The lovely tiny village of Barolo is located in Piedmont in one of the most famous Italian wine areas: the Langhe Region. The town is well known for its numerous vineyards and its incredible production of the finest red wines in the market! Every years wine lovers from all around the world visit the region in order to enjoy its exquisite wines!

The best way to explore Barolo is walking around enjoying its lovely little streets and typical buildings. Gorgeous is the ancient Castello Faletti built during the 10th century. The castle was initially erected in order to protect the village from the attacks and sacks during the barbarian invasions period.
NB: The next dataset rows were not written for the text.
/-- A write of a register of a ring by its place, base, control, tail or head: the tail is read-only. The unit then writes what it
holds (R27, R33, R397, R398). -/
def State.ringRegister (st : State) (p unit : Nat) (fault : Bool) (place low value : Nat) : State :=
  let st := if place = 0 ∨ place = 8 then st.keepRing p unit fault else st
  let st := if place = 0x10 then st
    else st.setReg p (unitBlock unit + (ringShape fault).1 + place) (BitVec.ofNat 64 (ringField place low value))
  st.flushRing p unit fault

/-- FAULT_RING_WRITE: FRBASE, FRCTL or FRHEAD is written, and the unit writes the oldest record that it holds; FRTAIL is
read-only, and its write is the unit's own step (R397, R398). -/
def execFaultRingWrite (pkg unit offset value : Nat) (st : State) : Out :=
  if packageLimit ≤ pkg ∨ 10 ≤ unit then .fault .noSuchAgent
  else if offset = 0 ∨ offset = 8 ∨ offset = 0x10 ∨ offset = 0x18 then .next (st.ringRegister pkg unit true offset 5 value)
  else .next st

/-- CANDIDATE_RING_WRITE: CRBASE, CRCTL or CRHEAD is written, and the unit writes the oldest record that it holds; CRTAIL is
read-only, and its write is the unit's own step (R33). -/
def execCandidateRingWrite (pkg unit offset value : Nat) (st : State) : Out :=
  if packageLimit ≤ pkg ∨ 10 ≤ unit then .fault .noSuchAgent
  else if offset = 0x58 ∨ offset = 0x60 ∨ offset = 0x68 ∨ offset = 0x70 then
    .next (st.ringRegister pkg unit false (offset - 0x58) 4 value)
  else .next st

end Sys2Proof.Machine
end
Unfortunately today is only possible to see a part of the original building; during the 16th century in fact the castle was heavily damaged and later rebuilt. It is located right in the centre of Barolo and offers to its visitors many attractions like a museum and an enoteca.

Things to see

Visiting the museum it is possible to discover the history of the village and its surroundings, while the enoteca has a huge collection of local wines. Few can resist the opportunity of tasting some of the best Italian red wines!
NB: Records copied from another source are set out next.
/-- A displaced strand stops: its chunks that have not passed their commit point are discarded and it goes back to its checkpoint
(R104, R180, R367), so that a trap whose entry has not come yet is raised anew; a commit token that it holds passes on (log 47). -/
def State.stopStrand (st : State) (k : Nat) : State :=
  let held := (st.die (dieOf k)).token == some k
  let st := if held then st.setDie (dieOf k) fun d => { d with token := none } else st
  match (st.strand k).chunks.reverse.find? fun c => !c.committed with
  | some c =>
    (st.discard k c.id).setStrand k fun t => { t with run := if t.sole.isSome then .token else .running, trap := none }
  | none =>
    if held = true ∨ (st.strand k).run = .trapping then
      st.setStrand k fun t => { t with run := if t.sole.isSome then .token else .running, trap := none }
    else st

/-- The L1 region of a displaced bank is cut to end at 256 KiB (R39): the lines beyond are dropped, and of pinned ones as many stay
as fit below. Which lines lie beyond is not given: no line that is not pinned stays, and those pinned first do (log 129, DESIGN
CHOICE). -/
def State.cutL1 (st : State) (bank : Nat) : State :=
  let b := st.bank bank
  if b.kbL1 ≤ 2 ^ 18 then st
  else
    st.setCore (bank / 2) fun c =>
      let stay := ((c.pins.filter fun p => p.2 == b.lkey).take ((b.l1End - b.kbSpad) / 64)).map fun p => p.1
      { c with
        l1 := c.l1.filter fun x => x.owned || (x.pinned != 0 && (x.pinned != b.lkey || stay.contains x.line))
        pins := c.pins.filter fun p => p.2 != b.lkey || stay.contains p.1 }

/-- A task as it is frozen (R283, R293): one that awaits its assist, or has not started, is saved as it stands, and an executing MMV
between two weight rows is suspended at its cursor. Another executing task runs on, an MMV to the end of its row. -/
def Task.freeze (assists : List Nat) (t : Task) : Option Task :=
  if !t.applied then none
  else if !t.started || assists.contains t.id then some t
  else
    match t.kind with
    | .mmv _ _ _ _ _ _ _ => if t.data.isEmpty then some t.suspended else none
    | _ => none

/-- The copy commands of a cluster that have not started, in the order in which a resumption restores them: waiting, in the shadow
register (R293). -/
def Cluster.copyOrder (c : Cluster) : List Cmd := c.waiting ++ c.shadow.toList

/-- What a displaced launch has on a cluster's array and copy engine is frozen (R293, R367). The active copy command goes on to the
place where it stops. -/
def Cluster.freeze (c : Cluster) (lkey : Nat) : Cluster :=
  let tasks := (c.tasks.filter fun t => t.lkey == lkey).filterMap (Task.freeze c.assists)
  let keep (m : Cmd) : Bool := m.lkey != lkey
  let ids := tasks.map fun t => t.id
  { c with
    frozen := c.frozen ++ [{ lkey := lkey, tasks := tasks, copies := c.copyOrder.filter fun m => m.lkey == lkey && m.applied }]
    tasks := c.tasks.filter fun t => !ids.contains t.id
    assists := c.assists.filter fun i => !ids.contains i
    waiting := c.waiting.filter keep
    shadow := c.shadow.filter keep }

/-- The active copy command of a displaced launch stops at once where it may (R29, R293). -/
def State.stopActive (st : State) (cluster : Nat) : State :=
  match (st.cluster cluster).active with
  | some m => if st.copyStops cluster m then st.nextPiece cluster m else st
  | none => st

/-- Whether a signal of the host queue unit pre-empts a cluster: it is held by launches with PREE alone, nothing is displaced
there already, and it comes for a launch whose shadow banks are there, or for a snapshot by system software (R351, R370). -/
def State.preempts (st : State) (c lkey : Nat) : Bool :=
  let held := st.holdersOfCluster c
  !held.isEmpty && (held.all fun k => (st.launch k).any Launch.pree) && (st.cluster c).frozen.isEmpty &&
    (lkey == 0 || (st.launch lkey).any fun l => l.bank == 1 && l.remap.any fun e => e.2 == c)

/-- PREEMPTION: the displaced launches' strands stop, their leases end, at once or after the tile that executes, while their pending
requests stay, their tasks and copy commands are frozen, and the spill engine begins (R39, R277, R278, R293, R367). -/
def execPreemption (cluster lkey : Nat) (st : State) : Out :=
  if strandLimit ≤ 128 * cluster then .fault .noSuchAgent
  else if st.preempts cluster lkey = false then .next st
  else
    let banks := st.displacedBanks cluster
    let held := st.holdersOfCluster cluster
    let st := st.each banks fun st b => st.setBank b fun x => { x with frozen := true }
    let st := st.each banks fun st b => (st.each (rangeFrom (4 * b) 4) State.stopStrand).cutL1 b
    let st := st.grantToken (dieOfCluster cluster)
    let st := ((st.setCluster cluster fun c => held.foldl Cluster.freeze c).stopActive cluster).endDisplacedLease cluster
    .next (st.oweAll [.leaseGrant cluster, .tileTaskIssue cluster, .copyCommandStart cluster, .spillComplete cluster])

/-! ### Resumption -/

/-- What a resumption restores of a frozen task: a suspended MMV takes its result accumulator up again (R283). -/
def Cluster.thaw (c : Cluster) : Cluster :=
  let tasks := c.frozen.flatMap fun f => f.tasks
  let copies := c.frozen.flatMap fun f => f.copies
  let rest := copies.filter fun m => !m.started
  let suspended := tasks.filter fun t => !t.started && match t.kind with
    | .mmv _ _ _ _ rows _ _ => rows.isEmpty
    | _ => false
  let c := suspended.foldl (fun c t => t.writes.foldl (fun c a => c.setAcc a fun x => { x with st := .ready }) c) c
  { c with
    frozen := []
    tasks := tasks ++ c.tasks
    assists := (tasks.filter fun t => t.started).map (fun t => t.id) ++ c.assists
    active := c.active.orElse fun _ => (copies.find? fun m => m.started)
    waiting := c.waiting ++ rest.take 8
    shadow := if rest.length ≤ 8 then c.shadow else c.shadow.orElse fun _ => rest.getLast? }

/-- The displaced launches of a cluster go on there: what was frozen is restored in its order, and the strands issue again
(R293, R369). -/
def State.thaw (st : State) (cluster : Nat) : State :=
  if (st.cluster cluster).active.isSome ∧ ((st.cluster cluster).frozen.any fun f => f.copies.any fun m => m.started) then
    st.owe (.launchResume cluster cluster)
  else
    let st := st.setCluster cluster Cluster.thaw
    let st := st.each (st.displacedBanks cluster) fun st b => st.setBank b fun x => { x with frozen := false }
    let c := st.cluster cluster
    let st : State := { st with due := st.due.filter fun i => i != .spillComplete cluster }
    let st := st.oweAll
      ([Instr.leaseGrant cluster, .tileTaskIssue cluster, .copyCommandStart cluster] ++
        (c.active.toList.map fun m => Instr.copyCommandComplete cluster m.id) ++
        (if c.assists.isEmpty then [] else [Instr.subnormalAssist cluster]))
    (st.each (rangeFrom (16 * cluster) 16) State.wakeCore).grantToken (dieOfCluster cluster)

/-- Whether no launch holds a shadow bank of a cluster. -/
def State.shadowFree (st : State) (c : Nat) : Bool :=
  (rangeFrom (16 * c) 16).all fun core => (st.bank (2 * core + 1)).lkey == 0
A visit to Barolo wouldn’t be complete without a wine tasting in one of the many vineyards located just outside the village.

Vino Barolo

Vino Barolo - Glass of Barolo
Vino Barolo - View from the Barolo Wine MuseumVino Barolo - BarrelsVino Barolo - Barolo and Decanter

Barolo is a red DOCG wine produced in Piedmont; it is made 100% from Nebbiolo grapes and it is probably one of the most famous Italian wines!

To protect the authenticity of this expensive wine there are many rules to regulate its production.  First of all the Barolo’s vineyards have to be located on hillsides; the wine needs to age a minimum of 38 months, of which at least 18 months in wood barrels. To call it a Riserva the process need to be longer, minimum 5 years.
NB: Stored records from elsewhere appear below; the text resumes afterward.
-- ==== Sys2Proof/Machine/Vector.lean ====
section
/-!
DEFINITION. The vector instructions that touch no memory (R253 to R262, R266 to R270, R272) and the pair (R171, R172).
-/

namespace Sys2Proof.Machine

/-- Operand b of a vector instruction for element `i`: the broadcast scalar or the element of v[SB] (R257). -/
def State.vecB (st : State) (o : Ops) (i : Nat) : Nat :=
  if o.bs then st.scalarOperand o.vType o.sb else st.elem o.vType o.sb i

/-- The registers of the arithmetic form (R257). -/
def arithRegs (o : Ops) : List Nat :=
  [regV o.dst.toNat, regV o.sa.toNat, if o.bs then scalarReg o.vType o.sb else regV o.sb.toNat]

/-- The v registers that the arithmetic form names (R176, R257). -/
def arithV (o : Ops) : List (BitVec 6) := [o.dst, o.sa] ++ (if o.bs then [] else [o.sb])

/-- The common form of VADD to VSHR (R257): sources are read before anything is written (R254). -/
def State.vecOp (st : State) (o : Ops) (op : ElemOp) : Out :=
  st.vector o.g o.vType { regs := arithRegs o, lack := st.lackV (arithV o) } fun st =>
    (st.writeElems o.vType o.dst ((st.activeIn o.g o.vType).map fun i =>
      (i, element op o.vType (st.elem o.vType o.sa i) (st.vecB o i) 0))).finish

/-- The unary form: VABS and VNEG (R257). -/
def State.vecUnary (st : State) (o : Ops) (f : Nat → Nat) : Out :=
  st.vector o.g o.vType { regs := [regV o.dst.toNat, regV o.sa.toNat], lack := st.lackV [o.dst, o.sa] } fun st =>
    (st.writeElems o.vType o.dst ((st.activeIn o.g o.vType).map fun i => (i, f (st.elem o.vType o.sa i)))).finish

/-- VADD (R257). -/
def execVadd (o : Ops) (st : State) : Out := st.vecOp o .add

/-- VSUB (R257). -/
def execVsub (o : Ops) (st : State) : Out := st.vecOp o .sub

/-- VMUL (R257). -/
def execVmul (o : Ops) (st : State) : Out := st.vecOp o .mul

/-- VFMA: a times b plus c, c from v[SC] (R257). -/
def execVfma (o : Ops) (st : State) : Out :=
  st.vector o.g o.vType { regs := arithRegs o ++ [regV o.sc.toNat], lack := st.lackV (arithV o ++ [o.sc]) } fun st =>
    (st.writeElems o.vType o.dst ((st.activeIn o.g o.vType).map fun i =>
      (i, element .fma o.vType (st.elem o.vType o.sa i) (st.vecB o i) (st.elem o.vType o.sc i)))).finish

/-- VMIN (R257). -/
def execVmin (o : Ops) (st : State) : Out := st.vecOp o .min

/-- VMAX (R257). -/
def execVmax (o : Ops) (st : State) : Out := st.vecOp o .max

/-- VABS (R257). -/
def execVabs (o : Ops) (st : State) : Out := st.vecUnary o fun a => element .abs o.vType a 0 0

/-- VNEG (R257). -/
def execVneg (o : Ops) (st : State) : Out := st.vecUnary o fun a => element .neg o.vType a 0 0

/-- VAND (R257). -/
def execVand (o : Ops) (st : State) : Out := st.vecOp o .and

/-- VOR (R257). -/
def execVor (o : Ops) (st : State) : Out := st.vecOp o .or

/-- VXOR (R257). -/
def execVxor (o : Ops) (st : State) : Out := st.vecOp o .xor

/-- VSHL (R257). -/
def execVshl (o : Ops) (st : State) : Out := st.vecOp o .shl

/-- VSHR (R257). -/
def execVshr (o : Ops) (st : State) : Out := st.vecOp o .shr

/-- A predicate whose bit i is set for each listed i. -/
def maskOf (is : List Nat) : Lane := is.foldl (fun m i => m ||| (1 <<< i)) 0

/-- VCMP: bit i of p[DST] is 1 when element i is active and the condition holds; every other bit is 0 (R260). -/
def execVcmp (o : Ops) (st : State) : Out :=
  let t := o.vType
  st.vector o.g t
    { regs := [regP o.dst.toNat, regV o.sa.toNat, if o.bs then scalarReg t o.sb else regV o.sb.toNat]
      lack := st.lackV ([o.sa] ++ (if o.bs then [] else [o.sb])) } fun st =>
    (st.writeP o.dst (maskOf ((st.activeIn o.g t).filter fun i =>
      elementHolds t (o.modBits 54 51) (st.elem t o.sa i) (st.vecB o i)))).finish

/-- VSEL: a where bit i of p[SC] is 1, else b; bits are copied unchanged (R261). -/
def execVsel (o : Ops) (st : State) : Out :=
  let t := o.vType
  st.vector o.g t
    { regs := [regV o.dst.toNat, regV o.sa.toNat, regV o.sb.toNat, regP o.sc.toNat]
      lack := st.lackV [o.dst, o.sa, o.sb] } fun st =>
    let p := st.me.regs.getP o.sc.toNat
    (st.writeElems t o.dst ((st.activeIn o.g t).map fun i =>
      (i, if p.getLsbD i then st.elem t o.sa i else st.elem t o.sb i))).finish

/-- The element that pairs with element `i` on one side of a conversion (R262): when exactly one type is 64-bit,
element i of the wide side pairs with lane 16 * HI + i of the narrow side. -/
def cvtIndex (t other : Nat) (hi : Bool) (i : Nat) : Nat :=
  if !wideType t && wideType other && hi then 16 + i else i

/-- The elements that a conversion takes: 16 when either type is 64-bit (R262). -/
def cvtType (dst src : Nat) : Nat := if wideType src then src else dst

/-- VCVT (R262): the active elements are converted in ascending order, and SR draws once for each (R246). -/
def execVcvt (o : Ops) (st : State) : Out :=
  let dst := o.vType
  let src := o.modBits 55 52
  let mode := rmodeOf (o.modBits 51 49)
  let hi := o.immBits 0 0 == 1
  st.vector o.g (cvtType dst src) { regs := [regV o.dst.toNat, regV o.sa.toNat], lack := st.lackV [o.dst, o.sa] } fun st =>
    let act := st.activeIn o.g (cvtType dst src)
    let step (acc : BitVec 32 × List (Nat × Nat)) (i : Nat) : BitVec 32 × List (Nat × Nat) :=
      let x := st.elem src o.sa (cvtIndex src dst hi i)
      let q := if convertDraws mode then nextQ acc.1 else acc.1
      (q, acc.2 ++ [(cvtIndex dst src hi i, convert dst src mode (o.modBit 48) (drawOf q) x)])
    let r := act.foldl step (st.me.q, [])
    ((st.setMe fun t => { t with q := r.1 }).writeElems dst o.dst r.2).finish

/-- VBCAST: the low bits of a scalar register to every active element (R266). -/
def execVbcast (o : Ops) (st : State) : Out :=
  let t := o.vType
  st.vector o.g t { regs := [regV o.dst.toNat, scalarReg t o.sa], lack := st.lackV [o.dst] } fun st =>
    (st.writeElems t o.dst ((st.activeIn o.g t).map fun i => (i, st.scalarOperand t o.sa))).finish

/-- VPERM: element k of v[SA], with k the low bits of lane i of v[SB] (R267). -/
def execVperm (o : Ops) (st : State) : Out :=
  let t := o.vType
  st.vector o.g t
    { regs := [regV o.dst.toNat, regV o.sa.toNat, regV o.sb.toNat], lack := st.lackV [o.dst, o.sa, o.sb] } fun st =>
    (st.writeElems t o.dst ((st.activeIn o.g t).map fun i =>
      (i, st.elem t o.sa ((st.me.regs.getLane o.sb.toNat i).toNat % elemCount t)))).finish

/-- The common form of the reductions (R269): inactive elements contribute the identity. -/
def State.reduce (st : State) (o : Ops) (op : RedOp) : Out :=
  let t := o.vType
  st.vector o.g t { regs := [scalarReg t o.dst, regV o.sa.toNat], lack := st.lackV [o.sa] } fun st =>
    let xs := (List.range (elemCount t)).map fun i => if st.laneOn o.g i then some (st.elem t o.sa i) else none
    (if intType t then st.writeS o.dst (BitVec.ofNat 64 (intReduce op t xs))
     else st.writeF o.dst (BitVec.ofNat 64 (fpReduce op t xs))).finish

/-- VREDSUM (R269). -/
def execVredsum (o : Ops) (st : State) : Out := st.reduce o .sum

/-- VREDMAX (R269). -/
def execVredmax (o : Ops) (st : State) : Out := st.reduce o .max

/-- VREDMIN (R269). -/
def execVredmin (o : Ops) (st : State) : Out := st.reduce o .min

/-- VEXP2 (R270). -/
def execVexp2 (o : Ops) (st : State) : Out := st.vecUnary o fun a => special .exp2 o.vType a

/-- VRCP (R270). -/
def execVrcp (o : Ops) (st : State) : Out := st.vecUnary o fun a => special .rcp o.vType a

/-- VRSQ (R270). -/
def execVrsq (o : Ops) (st : State) : Out := st.vecUnary o fun a => special .rsq o.vType a

/-- VMOVS: one element to or from a scalar register, when its lane is on (R268). -/
def execVmovs (o : Ops) (st : State) : Out :=
  let t := o.vType
  let k := o.immBits 4 0
  let v := if o.bs then o.dst else o.sa
  let r := if o.bs then o.sa else o.dst
  st.issue o.g (st.laneOn o.g k) { regs := [regV v.toNat, scalarReg t r], lack := st.lackV [v] } fun st =>
    (if o.bs then st.writeElems t o.dst [(k, st.scalarOperand t o.sa)]
     else if intType t then st.writeS o.dst (BitVec.ofInt 64 (intOf t (st.elem t o.sa k)))
     else st.writeF o.dst (BitVec.ofNat 64 (st.elem t o.sa k))).finish

/-- VTOPK: the best k of the list in lanes 0 to k - 1 and the active candidates (R272). -/
def execVtopk (o : Ops) (st : State) : Out :=
  let t := o.vType
  let k := o.immBits 5 0
  let ids := o.dst + 1
  st.vector o.g t
    { regs := [regV o.dst.toNat, regV ids.toNat, regV o.sa.toNat, regV o.sb.toNat]
      lack := st.lackV [o.dst, ids, o.sa, o.sb] } fun st =>
    let old := (List.range k).map fun i => TopEntry.mk (st.elem t o.dst i) (st.elem 6 ids i) false i
    let new := (st.activeIn o.g t).map fun i => TopEntry.mk (st.elem t o.sa i) (st.elem 6 o.sb i) true i
    let best := topSelect t o.bs k (old ++ new)
    let st := st.writeElems t o.dst ((List.range k).zip (best.map fun e => e.key))
    (st.writeElems 6 ids ((List.range k).zip (best.map fun e => e.id))).finish

/-- The result of a pair's scalar half (R172), none for NOP. -/
def pairScalarResult (op : Nat) (a b : Word) : Option Word :=
  match op with
  | 0x01 => some (a + b)
  | 0x02 => some (a - b)
  | 0x03 => some (a * b)
  | 0x07 => some (a &&& b)
  | 0x08 => some (a ||| b)
  | 0x09 => some (a ^^^ b)
  | 0x0A => some (a &&& ~~~b)
  | 0x0B => some (a <<< shiftCount b)
  | 0x0C => some (a >>> shiftCount b)
  | 0x0D => some (a.sshiftRight (shiftCount b))
  | 0x12 => some (if a.sle b then a else b)
  | 0x13 => some (if a.sle b then b else a)
  | 0x14 => some (if a.ule b then a else b)
  | 0x15 => some (if a.ule b then b else a)
  | _ => none

/-- The operation of a pair's vector half (R172). -/
def pairVectorOp (op : Nat) : ElemOp :=
  match op with
  | 0 => .add
  | 1 => .sub
  | 2 => .mul
  | 3 => .fma
  | 4 => .min
  | 5 => .max
  | 6 => .abs
  | 7 => .neg
  | 8 => .and
  | 9 => .or
  | 10 => .xor
  | 11 => .shl
  | _ => .shr

/-- Operand b of a pair's scalar half (R171). -/
def State.pairB (st : State) (p : PairOps) : Word := if p.si then p.simm.signExtend 64 else st.s p.ssb

/-- PAIR: both halves read all their sources before either writes; the scalar half obeys bit 0 of the guard, the
vector half its lanes, and the pair counts as one instruction (R172). DESIGN CHOICE and unsafe (log 119): R172 does not say whether
the pending or unallotted registers of a half that is guarded off still trap; the model checks the half that is on only. -/
def execPair (p : PairOps) (st : State) : Out :=
  let t := p.vtype.toNat
  let scalarOn := st.scalarOn p.g
  let vectorOn := !(st.activeIn p.g t).isEmpty
  let vop := pairVectorOp p.vop.toNat
  let unary := vop == .abs || vop == .neg
  let vregs := [p.vdst, p.vsa] ++ (if unary then [] else [p.vsb]) ++ (if vop == .fma then [p.vsc] else [])
  let sregs := if p.sop = 0x1C then [] else
    [regS p.sdst.toNat, regS p.ssa.toNat] ++ (if p.si then [] else [regS p.ssb.toNat])
  st.issue p.g (scalarOn || vectorOn)
    { regs := (if scalarOn then sregs else []) ++ (if vectorOn then vregs.map fun r => regV r.toNat else [])
      lack := if vectorOn then st.lackV vregs else none } fun st =>
    let r := pairScalarResult p.sop.toNat (st.s p.ssa) (st.pairB p)
    let xs := (st.activeIn p.g t).map fun i =>
      (i, element vop t (st.elem t p.vsa i) (st.elem t p.vsb i) (st.elem t p.vsc i))
    let st := match r with
      | some x => if scalarOn then st.writeS p.sdst x else st
      | none => st
    (st.writeElems t p.vdst xs).finish

end Sys2Proof.Machine
end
Originally the Barolo’s winemakers adopted very strict procedures. The fermenting wine stayed in contact with the grape skins for 3 weeks, and then the wine was aged in wood for years. The result was a wine so rich in tannin that in order to be drinkable it was needed to wait around 10 years.

When the wine started to became very popular many producers decided to cut the fermentation times and introduced few changes in order to produce a fruitier wine more appealing for an international audiences.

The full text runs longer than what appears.